Work order:
Restate word for word the lines that run from the one containing "let k := chunk f.ofs bs.length" to the last line of the data, both ends included.

Raw data:
/-- The elements of `w` bits that a read of `n` bytes delivers (R184, R186; log entry 66). -/
def elemsIn (w n : Nat) : Nat := (8 * n + w - 1) / w

/-- Bytes read within one page by a unit, as elements of `w` bits; one that waits reads none (R184). -/
def State.readNowAs (w : Nat) (s : State) (die : Nat) (f : FullAddr) (d : Desc) (n : Nat) :
    Except (BitVec 8) (List Byte × State) :=
  match s.resident die d f.ofs false with
  | .error e => .error e
  | .ok (pte, s1) =>
    let a := frameAddr d (Memory.word s1.mem pte) + f.ofs % pageBytes d.pgsz
    .ok (Memory.readN s1.mem a n, if s1.pause.isSome then s1 else s1.countHeat a d.serial (f.ofs / pageBytes d.pgsz) (elemsIn w n))

/-- Bytes read within one page by a unit, as one element (log entry 66). -/
def State.readNow (s : State) (die : Nat) (f : FullAddr) (d : Desc) (n : Nat) : Except (BitVec 8) (List Byte × State) :=
  State.readNowAs 64 s die f d n

/-- Bytes written within one page by a unit. -/
def State.writeNow (s : State) (die : Nat) (f : FullAddr) (d : Desc) (bs : List Byte) : Except (BitVec 8) State :=
  match s.resident die d f.ofs true with
  | .error e => .error e
  | .ok (pte, s1) =>
    if s1.pause.isSome then .ok s1
    else
      let a := frameAddr d (Memory.word s1.mem pte) + f.ofs % pageBytes d.pgsz
      .ok ({ s1 with mem := Memory.writeN s1.mem a bs }.dirty pte)

/-! ### Units that wait (R28, R46; log entry 13) -/

/-- The granules of a range: offset and size of each (R178). -/
def granules : Nat → Nat → Nat → List (Nat × Nat)
  | 0, _, _ => []
  | fuel + 1, ofs, n => if n = 0 then [] else
      let k := min n (8 - ofs % 8)
      (ofs, k) :: granules fuel (ofs + k) (n - k)

/-- The parts of a unit's access that are carried to a peer: its granules with their bytes, or the whole of a check or an add. -/
def peerParts (f : FullAddr) (size : Nat) (op : PeerOp) : List (FullAddr × Nat × PeerOp) :=
  let gs := (granules size f.ofs size).map fun g => ({ f with ofs := g.1 }, g.2)
  match op with
  | .load | .fetch => gs.map fun g => (g.1, g.2, op)
  | .store bs => gs.map fun g => (g.1, g.2, .store ((bs.drop (g.1.ofs - f.ofs)).take g.2))
  | _ => [(f, size, op)]

/-- What one part of an access of the unit that acts has come to. -/
def State.awayAns (s : State) (p : FullAddr × Nat × PeerOp) : Option AwayAns :=
  (s.away.find? fun e => s.doer == some e.who && e.at_ == p.1 && e.size == p.2.1 && e.op == p.2.2).map fun e => e.ans

/-- An access of the unit that acts at a peer device: its bytes, none where it must still wait, or the fault of its first part that
met one (R28). -/
def State.askPeer (s : State) (f : FullAddr) (size : Nat) (op : PeerOp) : Except (BitVec 8) (Option (List Byte)) :=
  (peerParts f size op).foldl (fun acc p =>
    match acc, s.awayAns p with
    | .error e, _ => .error e
    | .ok _, some (.fault c) => .error c
    | .ok (some bs), some (.bytes b) => .ok (some (bs ++ b))
    | .ok _, _ => .ok none) (.ok (some []))

/-- A range written or read granule by granule: the next chunk up to an 8-byte boundary (R178). -/
def chunk (ofs n : Nat) : Nat := min n (8 - ofs % 8)

/-- Bytes of any range read by a unit that acts whole in one step, as elements of `w` bits, `fuel` chunks. -/
def State.readRange (w : Nat) (s : State) (die : Nat) (f : FullAddr) (d : Desc) : Nat → Nat → Except (BitVec 8) (List Byte × State)
  | 0, _ => .ok ([], s)
  | fuel + 1, n =>
    if n = 0 then .ok ([], s)
    else
      let k := chunk f.ofs n
      match State.readNowAs w s die f d k with
      | .error e => .error e
      | .ok (bs, s1) =>
        match State.readRange w s1 die { f with ofs := f.ofs + k } d fuel (n - k) with
        | .error e => .error e
        | .ok (rest, s2) => .ok (bs ++ rest, s2)

/-- Bytes of any range written by a unit that acts whole in one step, `fuel` chunks. -/
def State.writeRange (s : State) (die : Nat) (f : FullAddr) (d : Desc) : Nat → List Byte → Except (BitVec 8) State
  | 0, _ => .ok s
  | fuel + 1, bs =>
    if bs = [] then .ok s
    else
      let k := chunk f.ofs bs.length
      match s.writeNow die f d (bs.take k) with
      | .error e => .error e
      | .ok s1 => s1.writeRange die { f with ofs := f.ofs + k } d fuel (bs.drop k)

/-! ### Adds and flags of a saved context (R369, R374) -/

/-- The saved-context table's entry for a context name (R377). -/
def State.saved? (s : State) (c : CtxId) : Option SavedCtx :=
  (s.regionOf c).bind fun g => g.saved.find? fun e => e.colour == c.colour && e.gen == c.gen

/-- The machine with its pages brought to rest within the step, whatever acts (log entry 13). -/
def State.atRest (s : State) (f : State → State) : State :=
  { f { s with doer := none } with doer := s.doer }

/-- What hardware does to a word of a save record: an add, an OR or an AND (R369, R379). -/
inductive SavedOp where
  | add (w : Word) | or (w : Word) | and (w : Word)
  deriving DecidableEq, Repr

Problem solution:
      let k := chunk f.ofs bs.length
      match s.writeNow die f d (bs.take k) with
      | .error e => .error e
      | .ok s1 => s1.writeRange die { f with ofs := f.ofs + k } d fuel (bs.drop k)

/-! ### Adds and flags of a saved context (R369, R374) -/

/-- The saved-context table's entry for a context name (R377). -/
def State.saved? (s : State) (c : CtxId) : Option SavedCtx :=
  (s.regionOf c).bind fun g => g.saved.find? fun e => e.colour == c.colour && e.gen == c.gen

/-- The machine with its pages brought to rest within the step, whatever acts (log entry 13). -/
def State.atRest (s : State) (f : State → State) : State :=
  { f { s with doer := none } with doer := s.doer }

/-- What hardware does to a word of a save record: an add, an OR or an AND (R369, R379). -/
inductive SavedOp where
  | add (w : Word) | or (w : Word) | and (w : Word)
  deriving DecidableEq, Repr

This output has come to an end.